Se comunicó con su secretaria, treinta mil kilómetros más abajo:
— Joan, quiero un informe de situación del escudo. Y dígale al capitán Malina que quiero discutir los plazos.
No sabía si era posible alzar más de un copo de nieve por día. Pero nada se perdería en el intento.
El teniente Norton era un compañero de cuarto agradable, pero Loren se alegró de verlo partir, una vez que las corrientes de electrofusión soldaron sus huesos rotos. Resulta, como se enteró Loren con todo detalle, que el joven ingeniero había trabado amistad con una pandilla de muchachones de Isla Norte, cuya segunda gran ocupación en la vida consistía en surcar enormes olas con tablas de barrenar propulsadas a chorro. Norton había descubierto a su pesar que el juego era aún más peligroso de lo que parecía.
— No me diga — había interrumpido Loren en medio de una anécdota particularmente escabrosa —. Hubiera jurado que usted es noventa por ciento hétero.
— Noventa y dos, según la cartilla — dijo Norton —. Pero de vez en cuando conviene verificarlo.

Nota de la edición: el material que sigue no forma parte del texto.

/-! ### Logic -/

/-- AND, XOR and NOT (40_logic.md R102, R103, R104): the canonical word, the result on all 32 bits, pc + 2,
and nothing else changed. -/
def Obligations.AndXorNotResults : Prop :=
  ∀ (s : State) (rA rB : Reg),
    (EncodedAs (.and rA rB) (fieldAt rB 11 ||| fieldAt rA 7 ||| 0x0010#16) ∧
      ResultIn (.and rA rB) s rA (s.reg rA &&& s.reg rB) 1) ∧
    (EncodedAs (.xor rA rB) (fieldAt rB 11 ||| fieldAt rA 7 ||| 0x0020#16) ∧
      ResultIn (.xor rA rB) s rA (s.reg rA ^^^ s.reg rB) 1) ∧
    (EncodedAs (.not rA rB) (fieldAt rB 11 ||| fieldAt rA 7 ||| 0x0030#16) ∧
      ResultIn (.not rA rB) s rA (~~~ s.reg rB) 1)

/-- OR and BSWAP (40_logic.md R101, R107). The zero upper half of BSWAP is the spec's inference; that OR of
a register nothing has written runs is the model's choice (log entry 1). -/
def Obligations.OrBswapResults : Prop :=
  ∀ (s : State) (rA rB : Reg),
    (EncodedAs (.or rA rB) (fieldAt rB 11 ||| fieldAt rA 7 ||| 0x0000#16) ∧
      ResultIn (.or rA rB) s rA (s.reg rA ||| s.reg rB) 1) ∧
    (EncodedAs (.bswap rA rB) (fieldAt rB 11 ||| fieldAt rA 7 ||| 0x0060#16) ∧
      ResultIn (.bswap rA rB) s rA
        (BitVec.ofNat 32 ((s.reg rB).toNat % 256 * 256 + (s.reg rB).toNat / 256 % 256)) 1)

/-- BSL and BSR where every reading of the manual agrees: amount below 32 and, for BSR, bit 31 clear or
amount 0 (40_logic.md R105, R106; the spec's decision D12). -/
def Obligations.ShiftsInRangeResults : Prop :=
  ∀ (s : State) (rA rB : Reg), (s.reg rB).toNat < 32 →
    ResultIn (.bsl rA rB) s rA (BitVec.ofNat 32 ((s.reg rA).toNat * 2 ^ (s.reg rB).toNat)) 1 ∧
    ((s.reg rA).toNat < 2 ^ 31 ∨ s.reg rB = 0#32 →
      ResultIn (.bsr rA rB) s rA (BitVec.ofNat 32 ((s.reg rA).toNat / 2 ^ (s.reg rB).toNat)) 1)

/-- A shift by 32 or more runs and leaves any value (40_logic.md R105, R106, U14): the next free value,
whatever it is (log entry 10). -/
def Obligations.ShiftsOutOfRangeGiveFreeValue : Prop :=
  ∀ (s : State) (rA rB : Reg), 32 ≤ (s.reg rB).toNat →
    FreeResultIn (.bsl rA rB) s rA ∧ FreeResultIn (.bsr rA rB) s rA

/-- BSR of a value with bit 31 set by 1 to 31 places follows `BSR_FN` (40_logic.md R106; the spec's decision
D12): the logical shift, the arithmetic shift, or any function. -/
def Obligations.BsrFillFollowsConfiguration : Prop :=
  ∀ (s : State) (rA rB : Reg), 2 ^ 31 ≤ (s.reg rA).toNat → 0 < (s.reg rB).toNat → (s.reg rB).toNat < 32 →
    (s.cfg.bsrFn = .logical →
      ResultIn (.bsr rA rB) s rA (BitVec.ofNat 32 ((s.reg rA).toNat / 2 ^ (s.reg rB).toNat)) 1) ∧
    (s.cfg.bsrFn = .arithmetic →
      ResultIn (.bsr rA rB) s rA (BitVec.ofInt 32 ((s.reg rA).toInt / 2 ^ (s.reg rB).toNat)) 1) ∧
    (s.cfg.bsrFn = .other →
      ResultIn (.bsr rA rB) s rA (Config.bsrFn (s.reg rA) (s.reg rB)) 1)

/-! ### Integer math -/

/-- IADD, ISUB, IMUL, INC, DEC (42_math.md R131, R132, R133, R137, R138): the canonical word, for INC and DEC
the ignored rB field, the exact result reduced to its low 32 bits, pc + 2, and nothing else changed, no flag
among it. -/
def Obligations.AddSubMulIncDecResults : Prop :=
  ∀ (s : State) (rA rB : Reg),
    (EncodedAs (.iadd rA rB) (fieldAt rB 12 ||| fieldAt rA 8 ||| 0x0002#16) ∧
      ResultIn (.iadd rA rB) s rA (BitVec.ofNat 32 ((s.reg rA).toNat + (s.reg rB).toNat)) 1) ∧
    (EncodedAs (.isub rA rB) (fieldAt rB 12 ||| fieldAt rA 8 ||| 0x0012#16) ∧
      ResultIn (.isub rA rB) s rA (BitVec.ofInt 32 ((s.reg rA).toNat - (s.reg rB).toNat : Int)) 1) ∧
    (EncodedAs (.imul rA rB) (fieldAt rB 12 ||| fieldAt rA 8 ||| 0x0022#16) ∧
      ResultIn (.imul rA rB) s rA (BitVec.ofNat 32 ((s.reg rA).toNat * (s.reg rB).toNat)) 1) ∧
    (EncodedAs (.inc rA) (fieldAt rA 8 ||| 0x0062#16) ∧
      (∀ w w1 w2 : Half, w &&& 0x00FF#16 = 0x0062#16 → decodeWords w w1 w2 = .ok (.inc (w.extractLsb' 8 4))) ∧
      ResultIn (.inc rA) s rA (BitVec.ofNat 32 ((s.reg rA).toNat + 1)) 1) ∧
    (EncodedAs (.dec rA) (fieldAt rA 8 ||| 0x0072#16) ∧
      (∀ w w1 w2 : Half, w &&& 0x00FF#16 = 0x0072#16 → decodeWords w w1 w2 = .ok (.dec (w.extractLsb' 8 4))) ∧
      ResultIn (.dec rA) s rA (BitVec.ofInt 32 ((s.reg rA).toNat - 1 : Int)) 1)

/-- INEG (42_math.md R136; the spec's decision D10): `(0 - a) mod 2^32`. -/
def Obligations.InegResult : Prop :=
  ∀ (s : State) (rA : Reg),
    EncodedAs (.ineg rA) (fieldAt rA 8 ||| 0x0052#16) ∧
    ResultIn (.ineg rA) s rA (BitVec.ofInt 32 (-((s.reg rA).toNat : Int))) 1

/-- IDIV and IMOD where every reading agrees: both operands below 2^31 and the divisor not zero (42_math.md
R134, R135; the spec's decision D11). -/
def Obligations.DivModExactResults : Prop :=
  ∀ (s : State) (rA rB : Reg), (s.reg rA).toNat < 2 ^ 31 → (s.reg rB).toNat < 2 ^ 31 → s.reg rB ≠ 0#32 →
    ResultIn (.idiv rA rB) s rA (BitVec.ofNat 32 ((s.reg rA).toNat / (s.reg rB).toNat)) 1 ∧
    ResultIn (.imod rA rB) s rA (BitVec.ofNat 32 ((s.reg rA).toNat % (s.reg rB).toNat)) 1

/-- Division and modulo by zero neither trap nor stop (42_math.md R134, R135, U12): the result is the next
free value, whatever it is (log entry 10). -/
def Obligations.DivModByZeroGoOn : Prop :=
  ∀ (s : State) (rA rB : Reg), s.reg rB = 0#32 →
    FreeResultIn (.idiv rA rB) s rA ∧ FreeResultIn (.imod rA rB) s rA

/-- IDIV and IMOD with an operand at or above 2^31 follow `DIV_FN` and `MOD_FN` (42_math.md R134, R135, U13;
the spec's decision D11): unsigned; signed, truncating toward zero with the remainder taking the
dividend's sign; or any function. The signed quotient that is not representable is left to any function
(log entry 11). -/
def Obligations.DivModReadingsFollowConfiguration : Prop :=
  ∀ (s : State) (rA rB : Reg), s.reg rB ≠ 0#32 → (2 ^ 31 ≤ (s.reg rA).toNat ∨ 2 ^ 31 ≤ (s.reg rB).toNat) →
    (s.cfg.divFn = .unsigned →
      ResultIn (.idiv rA rB) s rA (BitVec.ofNat 32 ((s.reg rA).toNat / (s.reg rB).toNat)) 1) ∧
    (s.cfg.divFn = .signed → ¬ (s.reg rA = 0x80000000#32 ∧ s.reg rB = 0xFFFFFFFF#32) →
      ResultIn (.idiv rA rB) s rA (BitVec.ofInt 32 ((s.reg rA).toInt.tdiv (s.reg rB).toInt)) 1) ∧
    (s.cfg.divFn = .other ∨ (s.cfg.divFn = .signed ∧ s.reg rA = 0x80000000#32 ∧ s.reg rB = 0xFFFFFFFF#32) →
      ResultIn (.idiv rA rB) s rA (Config.divFn (s.reg rA) (s.reg rB)) 1) ∧
    (s.cfg.modFn = .unsigned →
      ResultIn (.imod rA rB) s rA (BitVec.ofNat 32 ((s.reg rA).toNat % (s.reg rB).toNat)) 1) ∧
    (s.cfg.modFn = .signed →
      ResultIn (.imod rA rB) s rA (BitVec.ofInt 32 ((s.reg rA).toInt.tmod (s.reg rB).toInt)) 1) ∧
    (s.cfg.modFn = .other →
      ResultIn (.imod rA rB) s rA (Config.modFn (s.reg rA) (s.reg rB)) 1)

/-! ### Branches, return, halt -/

/-- JMP in both modes (41_branch.md JMP): the canonical words; pc is the operand's 19 low bits, nothing else
changes; an odd target is accepted and the next fetch is U8 (the spec's decision D5). How many words the
register form has is the parameter BRANCH_REG_LEN (D8); that it is written with zeros in the two words after the
first, where it has three, is the model's reading (D6, log entry 17). -/
def Obligations.JmpResults : Prop :=
  ∀ (s : State) (rA : Reg) (address : Word),
    (∀ n, encode n (.jmpI address) = [0x8001#16, address.extractLsb' 16 16, address.extractLsb' 0 16]) ∧
    (∀ n, encode n (.jmpR rA) = (fieldAt rA 6 ||| 0x0001#16) :: regBranchTail n) ∧
    Completes (.jmpI address) s (fun t => GoesTo s t (lowTarget address) ∧
      (isOdd address = true → s.halted = false → step t = .fault .badFetch)) ∧
    Completes (.jmpR rA) s (fun t => GoesTo s t (lowTarget (s.reg rA)) ∧
      (isOdd (s.reg rA) = true → s.halted = false → step t = .fault .badFetch))

/-- JMPIF and JMPIFNOT in both modes (41_branch.md R114, R116, R117; the spec's decision D9): taken, not
taken, and U16 for a condition register that is neither 0 nor 1. -/
def Obligations.ConditionalJumpResults : Prop :=
  ∀ (s : State) (rA rB : Reg) (address : Word),
    JumpsOn (.jmpifR rA rB) s true (s.reg rB) (s.reg rA)
      (s.pc + BitVec.ofNat 32 (2 * s.cfg.branchRegLen.words)) ∧
    JumpsOn (.jmpifnotR rA rB) s false (s.reg rB) (s.reg rA)
      (s.pc + BitVec.ofNat 32 (2 * s.cfg.branchRegLen.words)) ∧
    JumpsOn (.jmpifI address rB) s true (s.reg rB) address (s.pc + 6#32) ∧
    JumpsOn (.jmpifnotI address rB) s false (s.reg rB) address (s.pc + 6#32)
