-- ==== Sys2Proof/Laws/Canonical.lean ====
section
/-! SUPPORT. Each operation that writes memory keeps the whole state's memory in canonical form. -/

namespace Sys2Proof.Machine

/-- The canonical form depends on SRAM, the frame buffers and the record of stored bytes alone. -/
theorem State.Canonical.of_same {s t : State} (h : s.Canonical) (sram : t.sram = s.sram) (fb0 : t.fb0 = s.fb0)
    (fb1 : t.fb1 = s.fb1) (stored : t.stored = s.stored) : t.Canonical := by
  constructor
  · rw [sram]; exact h.sram
  · rw [fb0]; exact h.fb0
  · rw [fb1]; exact h.fb1
  · rw [stored]; exact h.storedRising
  · rw [sram, stored]; exact h.storedHeld

theorem State.Canonical.fb {s : State} (h : s.Canonical) (k : BitVec 1) : (s.fb k).wf := by
  unfold State.fb
  split_ifs
  · exact h.fb0
  · exact h.fb1

theorem State.Canonical.pokeByte {s : State} (h : s.Canonical) (a : Word) (b : Byte) (ha : a.toNat < sramSize) :
    (s.pokeByte a b).Canonical := by
  constructor
  · exact Memory.wf_put _ _ _ h.sram _ ha _
  · exact h.fb0
  · exact h.fb1
  · exact pairwise_insertAddress _ h.storedRising _
  · intro c hc
    simp only [State.pokeByte_sram, Memory.read_putSram]
    split_ifs with e
    · rfl
    · exact h.storedHeld c (((mem_insertAddress _ _ _).1 hc).resolve_left e)

theorem State.Canonical.setFb {s : State} (h : s.Canonical) (k : BitVec 1) (f : FrameBuffer) (hf : f.wf) :
    (s.setFb k f).Canonical := by
  constructor
  · exact h.sram
  · show (if k = 0#1 then f else s.fb0).wf
    split_ifs
    · exact hf
    · exact h.fb0
  · show (if k = 0#1 then s.fb1 else f).wf
    split_ifs
    · exact h.fb1
    · exact hf
  · exact h.storedRising
  · exact h.storedHeld

theorem State.Canonical.store8 {s t : State} {a : Word} {b : Byte} (h : s.Canonical)
    (e : s.store8 a b = .ok t) : t.Canonical := by
  rcases State.store8_eq_ok.1 e with ⟨r, rfl⟩ | ⟨r, rfl⟩ | ⟨_, e⟩
  · exact h.pokeByte _ _ (region_eq_sram.1 r)
  · have r := region_eq_vram.1 r
    exact h.setFb _ _ (FrameBuffer.wf_write _ (h.fb _) _ (by show _ < 0xC000; omega) _)
  · rcases State.storeDevice_eq_ok e with ⟨_, rfl⟩ | ⟨_, _, rfl⟩ | ⟨k, _, rfl⟩ | rfl <;>
      exact h.of_same rfl rfl rfl rfl

theorem State.Canonical.store16 {s t : State} {a : Word} {v : Half} (h : s.Canonical)
    (e : s.store16 a v = .ok t) : t.Canonical := by
  obtain ⟨f, rfl⟩ := State.store16_eq_ok.1 e
  obtain ⟨r, _⟩ := (storeFault_eq_none (by decide)).1 f
  have r0 := region_eq_sram.1 (r a (mem_span.2 ⟨0, by decide, by simp⟩))
  have r1 := region_eq_sram.1 (r (a + 1#32) (mem_span.2 ⟨1, by decide, rfl⟩))
  exact (h.pokeByte _ _ r0).pokeByte _ _ r1

theorem State.Canonical.store32 {s t : State} {a v : Word} (h : s.Canonical) (e : s.store32 a v = .ok t) :
    t.Canonical := by
  obtain ⟨f, rfl⟩ := State.store32_eq_ok.1 e
  obtain ⟨r, _⟩ := (storeFault_eq_none (by decide)).1 f
  have r0 := region_eq_sram.1 (r a (mem_span.2 ⟨0, by decide, by simp⟩))
  have r1 := region_eq_sram.1 (r (a + 1#32) (mem_span.2 ⟨1, by decide, rfl⟩))
  have r2 := region_eq_sram.1 (r (a + 2#32) (mem_span.2 ⟨2, by decide, rfl⟩))
  have r3 := region_eq_sram.1 (r (a + 2#32 + 1#32) (mem_span.2 ⟨3, by decide, by rw [BitVec.add_assoc]; rfl⟩))
  exact (((h.pokeByte _ _ r0).pokeByte _ _ r1).pokeByte _ _ r2).pokeByte _ _ r3

theorem State.Canonical.storeSlot {s t : State} {a v : Word} (h : s.Canonical) (e : s.storeSlot a v = .ok t) :
    t.Canonical := by
  unfold State.storeSlot at e
  split at e
  · exact h.store32 e
  · exact h.store16 e

end Sys2Proof.Machine
end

Era sólo una broma a medias. Alguna vez había leído que el individuo cien por ciento hétero era tan raro que se debía considerar patológico. En realidad no lo había creído, pero el asunto le preocupaba, en la raras ocasiones que pensaba en ello.
Loren se había quedado solo en el cuarto, y había convencido a la enfermera thalassiana que su presencia constante era innecesaria, al menos durante la visita diaria de Mirissa. La comandante Newton, que como médica sabía ser franca hasta la brutalidad, le había dicho a boca de jarro: «Te falta una semana de convalecencia. Si no puedes esperar unos días para hacer el amor, deja que ella haga el esfuerzo».
Recibió varias visitas, desde luego. Todas muy agradables salvo dos.
La alcaldesa Waldron abusaba de su autoridad para visitarlo en cualquier horario; afortunadamente nunca se cruzó con Mirissa. La primera vez, Loren fingió encontrarse al borde de la muerte, pero la táctica resultó un desastre, ya que no pudo defenderse de ciertas caricias pegajosas. La segunda visita — precedida, afortunadamente, por un aviso — lo encontró mejor preparado. Estaba despierto y sentado. Por asombrosa casualidad, en ese momento le realizaban un complicado test de su función respiratoria, y el tubo en su boca le impedía hablar. El test terminó treinta segundos después de la partida de la alcaldesa.
Durante la visita de cortesía de Brant Falconer ambos se sintieron incómodos. Conversaron amablemente sobre los escorpios, las obras en la planta de hielo de Bahía Manglares, la política en Isla Norte: en realidad, sobre todo menos Mirissa. Loren veía que algo preocupaba, o tal vez avergonzaba, a Brant, pero jamás hubiera esperado una disculpa de su parte. El visitante reunió fuerzas para decirlo en el momento de partir:
— Sabes, Loren — dijo a regañadientes —, no había otra manera de esquivar la marejada. Si mantenía el rumbo, nos estrellábamos contra el arrecife. Lástima que el Calypso no pudo alejarse a tiempo.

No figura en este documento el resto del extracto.